/-- PUBLICATION_COUNT (R210). -/
def execPublicationCount (src : Fin 16) (s : State) : Host.Outcome State Fault Refusal := .next (publicationCount src s)

/-- SLOT_SELECT (R132). -/
def execSlotSelect (h : Fin 4) (src : Fin 16) (slot : BitVec 16) (s : State) : Host.Outcome State Fault Refusal := .next (slotSelect h src slot s)

/-- PIXEL_WINDOW_WRITE (R130). -/
def execPixelWindowWrite (h : Fin 4) (offset : BitVec 35) (bytes : List Byte) (allEnabled : Bool) (s : State) :
    Host.Outcome State Fault Refusal := .next (pixelWindowWrite h offset bytes allEnabled s)

/-- BLOCK_ROW_ENCODED (R136). -/
def execBlockRowEncoded (src : Fin 16) (s : State) : Host.Outcome State Fault Refusal := .next (blockRowEncoded src s)

/-- SIZE_MAP_MERGE (R124). -/
def execSizeMapMerge (src : Fin 16) (err : SymErr) (s : State) : Host.Outcome State Fault Refusal := .next (sizeMapMerge src err s)

/-- PIXEL_WINDOW_READ (R153). -/
def execPixelWindowRead (h : Fin 4) (offset : BitVec 35) (lines : Nat) (s : State) :
    Host.Outcome State Fault Refusal := .next (pixelWindowRead h offset lines s)

/-- SLOT_COPY_TO_ARCHIVE (R214). -/
def execSlotCopyToArchive (h : Fin 4) (src : Fin 16) (slot : BitVec 16) (s : State) :
    Host.Outcome State Fault Refusal := .next (slotCopyToArchive h src slot s)

/-- SLOT_COPY_FROM_ARCHIVE (R214). -/
def execSlotCopyFromArchive (h : Fin 4) (src : Fin 16) (s : State) : Host.Outcome State Fault Refusal := .next (slotCopyFromArchive h src s)

/-- SLOT_COPY_DONE (R215). -/
def execSlotCopyDone (h : Fin 4) (s : State) : Host.Outcome State Fault Refusal := .next (slotCopyDone h s)

/-- FENCE_READ (R208). -/
def execFenceRead (h : Fin 4) (s : State) : Host.Outcome State Fault Refusal := .next (fenceRead h s)

/-- FENCE_READ_COMPLETE (R208). -/
def execFenceReadComplete (h : Fin 4) (waited10ns : Nat) (s : State) : Host.Outcome State Fault Refusal := .next (fenceReadComplete h waited10ns s)

/-- RING_DESCRIPTOR_WRITE (R166). -/
def execRingDescriptorWrite (h : Fin 4) (r : Fin 512) (w : RdWord) (v : Word) (s : State) :
    Host.Outcome State Fault Refusal := .next (ringDescriptorWrite h r w v s)

/-- ARM (R108). -/
def execArm (h : Fin 4) (r : Fin 512) (log2 : BitVec 5) (s : State) : Host.Outcome State Fault Refusal := .next (arm h r log2 s)

/-- DISARM (R167). -/
def execDisarm (h : Fin 4) (r : Fin 512) (log2 : BitVec 5) (s : State) : Host.Outcome State Fault Refusal := .next (disarm h r log2 s)

/-- ARM_EFFECT (R108). -/
def execArmEffect (r : Fin 512) (s : State) : Host.Outcome State Fault Refusal := .next (armEffect r s)

/-- CONSUMED_WRITE (R108). -/
def execConsumedWrite (h : Fin 4) (r : Fin 512) (v : Word) (s : State) : Host.Outcome State Fault Refusal := .next (consumedWrite h r v s)

/-- CHUNK_STAGED (R95). -/
def execChunkStaged (e : Fin 16) (lutErrs : List LutErr) (s : State) : Host.Outcome State Fault Refusal := .next (chunkStaged e lutErrs s)

/-- STREAM_OPEN (R99). -/
def execStreamOpen (e : Fin 16) (s : State) : Host.Outcome State Fault Refusal := .next (streamOpen e s)

/-- CHUNK_RECORD_WRITE (R106). -/
def execChunkRecordWrite (r : Fin 512) (s : State) : Host.Outcome State Fault Refusal := .next (chunkRecordWrite r s)

/-- CHUNK_SKIP (R109). -/
def execChunkSkip (x : SkipOf) (s : State) : Host.Outcome State Fault Refusal := .next (chunkSkip x.ring x.noCredits s)

/-- RECORD_ABANDON (R185). -/
def execRecordAbandon (r : Fin 512) (s : State) : Host.Outcome State Fault Refusal := .next (recordAbandon r s)

/-- PANIC_ASSERT (R103). -/
def execPanicAssert (e : Fin 16) (level : Nat) (s : State) : Host.Outcome State Fault Refusal := .next (panicAssert e level s)

/-- PANIC_RELEASE (R103). -/
def execPanicRelease (e : Fin 16) (level : Nat) (s : State) : Host.Outcome State Fault Refusal := .next (panicRelease e level s)

/-- PANIC_MAX_EXPIRY (R103). -/
def execPanicMaxExpiry (e : Fin 16) (s : State) : Host.Outcome State Fault Refusal := .next (panicMaxExpiry e s)

/-- ENGINE_START (R104). -/
def execEngineStart (e : Fin 16) (s : State) : Host.Outcome State Fault Refusal := .next (engineStart e s)

/-- FENCE (R115). -/
def execFence (p : Path) (e : Fin 16) (s : State) : Host.Outcome State Fault Refusal := .next (fence p e s)

/-- ENABLE (R116). -/
def execEnable (p : Path) (e : Fin 16) (s : State) : Host.Outcome State Fault Refusal := .next (enable p e s)

/-- ENGINE_SELF_CHECK_FAIL (R115). -/
def execEngineSelfCheckFail (e : Fin 16) (s : State) : Host.Outcome State Fault Refusal := .next (engineSelfCheckFail e s)

/-- MEMRD (R175). -/
def execMemRd (h : Fin 4) (hpa : Nat) (s : State) : Host.Outcome State Fault Refusal := .next (memRd h hpa s)

/-- MEMRDDATA (R175). -/
def execMemRdData (h : Fin 4) (hpa : Nat) (s : State) : Host.Outcome State Fault Refusal := .next (memRdData h hpa s)

/-- MEMSPECRD (R175). -/
def execMemSpecRd (h : Fin 4) (hpa : Nat) (s : State) : Host.Outcome State Fault Refusal := .next (memSpecRd h hpa s)

/-- MEMINV (R175). -/
def execMemInv (h : Fin 4) (hpa : Nat) (s : State) : Host.Outcome State Fault Refusal := .next (memInv h hpa s)

/-- MEMINVNT (R175). -/
def execMemInvNt (h : Fin 4) (hpa : Nat) (s : State) : Host.Outcome State Fault Refusal := .next (memInvNt h hpa s)

/-- MEMWR (R176). -/
def execMemWr (h : Fin 4) (hpa : Nat) (data : LineData) (poison : Bool) (s : State) :
    Host.Outcome State Fault Refusal := .next (memWr h hpa data poison s)

/-- MEMWRPTL (R175). -/
def execMemWrPtl (h : Fin 4) (hpa : Nat) (x : PtlData) (enables : BitVec 64) (s : State) :
    Host.Outcome State Fault Refusal := .next (memWrPtl h hpa x.data enables x.poison s)

/-- DRAM_READ_RETURN (R290). -/
def execDramReadReturn (n : Fin 16) (x : ReadBurst) (s : State) : Host.Outcome State Fault Refusal := .next (dramReadReturn n x.err x.gates s)

/-- BLOCK_DECODE (R148). -/
def execBlockDecode (who : DecodeFor) (src : Fin 16) (slot block : Nat) (s : State) :
    Host.Outcome State Fault Refusal := .next ((blockDecode who src slot block s).ioOn)

/-- GET_EVENT_RECORDS (R171). -/
def execGetEventRecords (h : Fin 4) (log : Fin 4) (s : State) : Host.Outcome State Fault Refusal := .next (getEventRecords h log s)

/-- CLEAR_EVENT_RECORDS (R171). -/
def execClearEventRecords (h : Fin 4) (log : Fin 4) (count : Nat) (s : State) :
    Host.Outcome State Fault Refusal := .next (clearEventRecords h log count s)

/-- GET_TIMESTAMP (R170). -/
def execGetTimestamp (h : Fin 4) (s : State) : Host.Outcome State Fault Refusal := .next (getTimestamp h s)

/-- SET_TIMESTAMP (R170). -/
def execSetTimestamp (h : Fin 4) (v : BitVec 64) (s : State) : Host.Outcome State Fault Refusal := .next (setTimestamp h v s)

/-- GET_SUPPORTED_LOGS (R168). -/
def execGetSupportedLogs (h : Fin 4) (s : State) : Host.Outcome State Fault Refusal := .next (getSupportedLogs h s)

/-- GET_LOG (R168). -/
def execGetLog (h : Fin 4) (s : State) : Host.Outcome State Fault Refusal := .next (getLog h s)

/-- IDENTIFY_MEMORY_DEVICE (R169). -/
def execIdentifyMemoryDevice (h : Fin 4) (s : State) : Host.Outcome State Fault Refusal := .next (identifyMemoryDevice h s)

/-- GET_POISON_LIST (R172). -/
def execGetPoisonList (h : Fin 4) (dpa length : Nat) (s : State) : Host.Outcome State Fault Refusal := .next (getPoisonList h dpa length s)

/-- GET_HEAD_SUMMARY (R168). -/
def execGetHeadSummary (h : Fin 4) (s : State) : Host.Outcome State Fault Refusal := .next (getHeadSummary h s)

/-- GET_RING_STATUS (R492). -/
def execGetRingStatus (h : Fin 4) (first count : Nat) (s : State) : Host.Outcome State Fault Refusal := .next (getRingStatus h first count s)

/-- GET_ADMISSION_RESULT (R168). -/
def execGetAdmissionResult (h : Fin 4) (s : State) : Host.Outcome State Fault Refusal := .next (getAdmissionResult h s)

/-- READ_SELVEDGE_LOG (R422). -/
def execReadSelvedgeLog (h : Fin 4) (first count : Nat) (s : State) : Host.Outcome State Fault Refusal := .next (readSelvedgeLog h first count s)

/-- ROLE_CHALLENGE (R456). -/
def execRoleChallenge (h : Fin 4) (role : Nat) (s : State) : Host.Outcome State Fault Refusal := .next (roleChallenge h role s)

/-- ROLE_RESPONSE (R456). -/
def execRoleResponse (h : Fin 4) (resp : BitVec 256) (s : State) : Host.Outcome State Fault Refusal := .next (roleResponse h resp s)

/-- DROP_ROLE (R162). -/
def execDropRole (h : Fin 4) (s : State) : Host.Outcome State Fault Refusal := .next (dropRole h s)

/-- UNSUPPORTED_OPCODE (R168). -/
def execUnsupportedOpcode (h : Fin 4) (opcode : BitVec 16) (s : State) : Host.Outcome State Fault Refusal := .next (unsupportedOpcode h opcode s)

/-- LINK_TRAINING (R157). -/
def execLinkTraining (h : Fin 4) (s : State) : Host.Outcome State Fault Refusal := .next (linkTraining h s)

/-- LINK_UP (R157). -/
def execLinkUp (h : Fin 4) (rate width : Fin 3) (flit68 : Bool) (s : State) :
    Host.Outcome State Fault Refusal := .next ((linkUp h rate width flit68 s).ioOn)

/-- LINK_RECOVERY (R189). -/
def execLinkRecovery (h : Recovery) (s : State) : Host.Outcome State Fault Refusal := .next (linkRecovery h.head h.ras s)

/-- LINK_DOWN (R190). -/
def execLinkDown (h : Fin 4) (partialWrites partialLines : Nat) (s : State) :
    Host.Outcome State Fault Refusal := .next (linkDown h partialWrites partialLines s)

/-- PERST_ASSERT (R474). -/
def execPerstAssert (h : Fin 4) (partialWrites partialLines : Nat) (s : State) :
    Host.Outcome State Fault Refusal := .next (perstAssert h partialWrites partialLines s)

/-- BUS_MASTER_ENABLE_CLEAR (R183). -/
def execBusMasterEnableClear (h : Fin 4) (s : State) : Host.Outcome State Fault Refusal := .next (busMasterEnableClear h s)

/-- HDM_DECODER_COMMIT (R173). -/
def execHdmDecoderCommit (h : Fin 4) (d : Fin 4) (prog : HdmProg) (s : State) :
    Host.Outcome State Fault Refusal := .next (hdmDecoderCommit h d prog s)

/-- VISIT (R217). -/
def execVisit (n : Fin 16) (s : State) : Host.Outcome State Fault Refusal := .next (visit n s)

/-- REFRESH (R229). -/
def execRefresh (n : Fin 16) (rank : Fin 2) (s : State) : Host.Outcome State Fault Refusal := .next (refresh n rank s)

/-- REFRESH_KEEPER (R232). -/
def execRefreshKeeper (n : Fin 16) (x : KeeperRank) (s : State) : Host.Outcome State Fault Refusal := .next (refreshKeeper n x.rank x.pathFailed s)

/-- MR4_POLL (R230). -/
def execMr4Poll (n : Fin 16) (codes : List (Fin 8)) (aboveRated : Bool) (s : State) :
    Host.Outcome State Fault Refusal := .next (mr4Poll n codes aboveRated s)

/-- BULK_AGE_PROMOTION (R223). -/
def execBulkAgePromotion (n : Fin 16) (s : State) : Host.Outcome State Fault Refusal := .next (bulkAgePromotion n s)

/-- ALERT_WINDOW_EXPIRY (R238). -/
def execAlertWindowExpiry (n : Fin 16) (s : State) : Host.Outcome State Fault Refusal := .next (alertWindowExpiry n s)

/-- WRITE_CRC_ALERT (R239). -/
def execWriteCrcAlert (n : Fin 16) (s : State) : Host.Outcome State Fault Refusal := .next (writeCrcAlert n s)

/-- VERIFY_READBACK (R240). -/
def execVerifyReadback (n : Fin 16) (err : SymErr) (s : State) : Host.Outcome State Fault Refusal := .next (verifyReadback n err s)

/-- TS_REQ_WRITE (R243). -/
def execTsReqWrite (p : Path) (n : Fin 16) (v : Word) (s : State) : Host.Outcome State Fault Refusal := .next (tsReqWrite p n v s)

/-- TS_SWITCH (R243). -/
def execTsSwitch (n : Fin 16) (s : State) : Host.Outcome State Fault Refusal := .next (tsSwitch n s)

/-- FREQUENCY_CHANGE (R245). -/
def execFrequencyChange (n : Fin 16) (rampUs relockUs trackUs : Nat) (s : State) :
    Host.Outcome State Fault Refusal := .next (frequencyChange n (rampUs + relockUs + trackUs) s)

/-- RAMP_END (R339). -/
def execRampEnd (n : Fin 16) (s : State) : Host.Outcome State Fault Refusal := .next (rampEnd n s)

/-- DLL_LOCK (R341). -/
def execDllLock (x : DllLocked) (s : State) : Host.Outcome State Fault Refusal := .next (dllLock x.sub x.quick s)

/-- FREQUENCY_CHANGE_DONE (R245). -/
def execFrequencyChangeDone (s : State) : Host.Outcome State Fault Refusal := .next ((frequencyChangeDone s).ioOn)

/-- ARCHIVE_SLEEP (R249). -/
def execArchiveSleep (n : Fin 16) (s : State) : Host.Outcome State Fault Refusal := .next (archiveSleep n s)

/-- ARCHIVE_WAKE (R250). -/
def execArchiveWake (n : Fin 16) (s : State) : Host.Outcome State Fault Refusal := .next (archiveWake n s)

/-- WAKE_EVENT_START (R254). -/
def execWakeEventStart (h : Half) (s : State) : Host.Outcome State Fault Refusal := .next (wakeEventStart h s)

/-- RETIRE (R277). -/
def execRetire (p : Path) (n : Fin 16) (s : State) : Host.Outcome State Fault Refusal := .next (retire p n s)

/-- RETRAIN (R272). -/
def execRetrain (p : Path) (n : Fin 16) (s : State) : Host.Outcome State Fault Refusal := .next (retrain p n s)

/-- CLEAR_MARKS (R278). -/
def execClearMarks (p : Path) (n : Fin 16) (s : State) : Host.Outcome State Fault Refusal := .next (clearMarks p n s)

/-- TRACKING_MEASUREMENT (R268). -/
def execTrackingMeasurement (n : Fin 16) (rank : Fin 2) (counts : List (Fin 10 × Nat)) (s : State) :
    Host.Outcome State Fault Refusal := .next (trackingMeasurement n rank counts s)

/-- READ_STEP (R272). -/
def execReadStep (n : Fin 16) (lanes : List LaneSweep) (x : StepRun) (s : State) :
    Host.Outcome State Fault Refusal := .next (readStep n lanes x.us x.cut s)

/-- WRITE_STEP (R274). -/
def execWriteStep (n : Fin 16) (lanes : List LaneSweep) (x : BorrowRun) (s : State) :
    Host.Outcome State Fault Refusal := .next (writeStep n lanes x.us x.granule x.cut s)

/-- VREF_STEP (R272). -/
def execVrefStep (n : Fin 16) (lanes : List LaneSweep) (x : StepRun) (s : State) :
    Host.Outcome State Fault Refusal := .next (vrefStep n lanes x.us x.cut s)

/-- CHECK_STEP (R241). -/
def execCheckStep (n : Fin 16) (lanes : List LaneSweep) (x : BorrowRun) (s : State) :
    Host.Outcome State Fault Refusal := .next (checkStep n lanes x.us x.granule x.cut s)

/-- REBUILD_GRANULE (R282). -/
def execRebuildGranule (h : Half) (s : State) : Host.Outcome State Fault Refusal := .next (rebuildGranule h s)

/-- REGION_FILL_DONE (R212). -/
def execRegionFillDone (h : Half) (s : State) : Host.Outcome State Fault Refusal := .next (regionFillDone h s)

/-- FAST_CLOSE (R297). -/
def execFastClose (p : Path) (s : State) : Host.Outcome State Fault Refusal := .next (fastClose p s)

/-- SCRUB_START (R298). -/
def execScrubStart (p : Path) (s : State) : Host.Outcome State Fault Refusal := .next (scrubStart p s)

/-- SCRUB_ABORT (R302). -/
def execScrubAbort (p : Path) (s : State) : Host.Outcome State Fault Refusal := .next (scrubAbort p s)

/-- SCRUB_STEP (R299). -/
def execScrubStep (x : ScrubRun) (s : State) : Host.Outcome State Fault Refusal := .next (scrubStep x.half x.us s)

/-- WELT_LOST (R311). -/
def execWeltLost (cause : Fin 3) (s : State) : Host.Outcome State Fault Refusal := .next (weltLost cause s)

/-- FLIT_REPLAY (R310). -/
def execFlitReplay (repaired : Option Half) (s : State) : Host.Outcome State Fault Refusal := .next (flitReplay repaired s)

/-- WELT_RETRAIN (R326). -/
def execWeltRetrain (x : WeltTrained) (s : State) : Host.Outcome State Fault Refusal := .next (weltRetrain x.ok x.deadAB x.deadBA s)

/-- REJOIN (R326). -/
def execRejoin (s : State) : Host.Outcome State Fault Refusal := .next ((rejoin s).ioOn)

/-- REJOIN_WRITE (R326). -/
def execRejoinWrite (p : Path) (s : State) : Host.Outcome State Fault Refusal := .next (rejoinWrite p s)

/-- HEEL_FRAME_SEND (R312). -/
def execHeelFrameSend (h : Half) (s : State) : Host.Outcome State Fault Refusal := .next (heelFrameSend h s)

/-- HEEL_FRAME (R312). -/
def execHeelFrame (sender : Half) (frame : Word) (s : State) : Host.Outcome State Fault Refusal := .next (heelFrame sender frame s)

Task description. Copy word for word the stretch of entries above from the line that has "REGION_FILL_DONE (R212). -/" through the line that has "def execRejoinWrite (p", both ends included, and nothing outside it.

Response below.
/-- REGION_FILL_DONE (R212). -/
def execRegionFillDone (h : Half) (s : State) : Host.Outcome State Fault Refusal := .next (regionFillDone h s)

/-- FAST_CLOSE (R297). -/
def execFastClose (p : Path) (s : State) : Host.Outcome State Fault Refusal := .next (fastClose p s)

/-- SCRUB_START (R298). -/
def execScrubStart (p : Path) (s : State) : Host.Outcome State Fault Refusal := .next (scrubStart p s)

/-- SCRUB_ABORT (R302). -/
def execScrubAbort (p : Path) (s : State) : Host.Outcome State Fault Refusal := .next (scrubAbort p s)

/-- SCRUB_STEP (R299). -/
def execScrubStep (x : ScrubRun) (s : State) : Host.Outcome State Fault Refusal := .next (scrubStep x.half x.us s)

/-- WELT_LOST (R311). -/
def execWeltLost (cause : Fin 3) (s : State) : Host.Outcome State Fault Refusal := .next (weltLost cause s)

/-- FLIT_REPLAY (R310). -/
def execFlitReplay (repaired : Option Half) (s : State) : Host.Outcome State Fault Refusal := .next (flitReplay repaired s)

/-- WELT_RETRAIN (R326). -/
def execWeltRetrain (x : WeltTrained) (s : State) : Host.Outcome State Fault Refusal := .next (weltRetrain x.ok x.deadAB x.deadBA s)

/-- REJOIN (R326). -/
def execRejoin (s : State) : Host.Outcome State Fault Refusal := .next ((rejoin s).ioOn)

/-- REJOIN_WRITE (R326). -/
def execRejoinWrite (p : Path) (s : State) : Host.Outcome State Fault Refusal := .next (rejoinWrite p s)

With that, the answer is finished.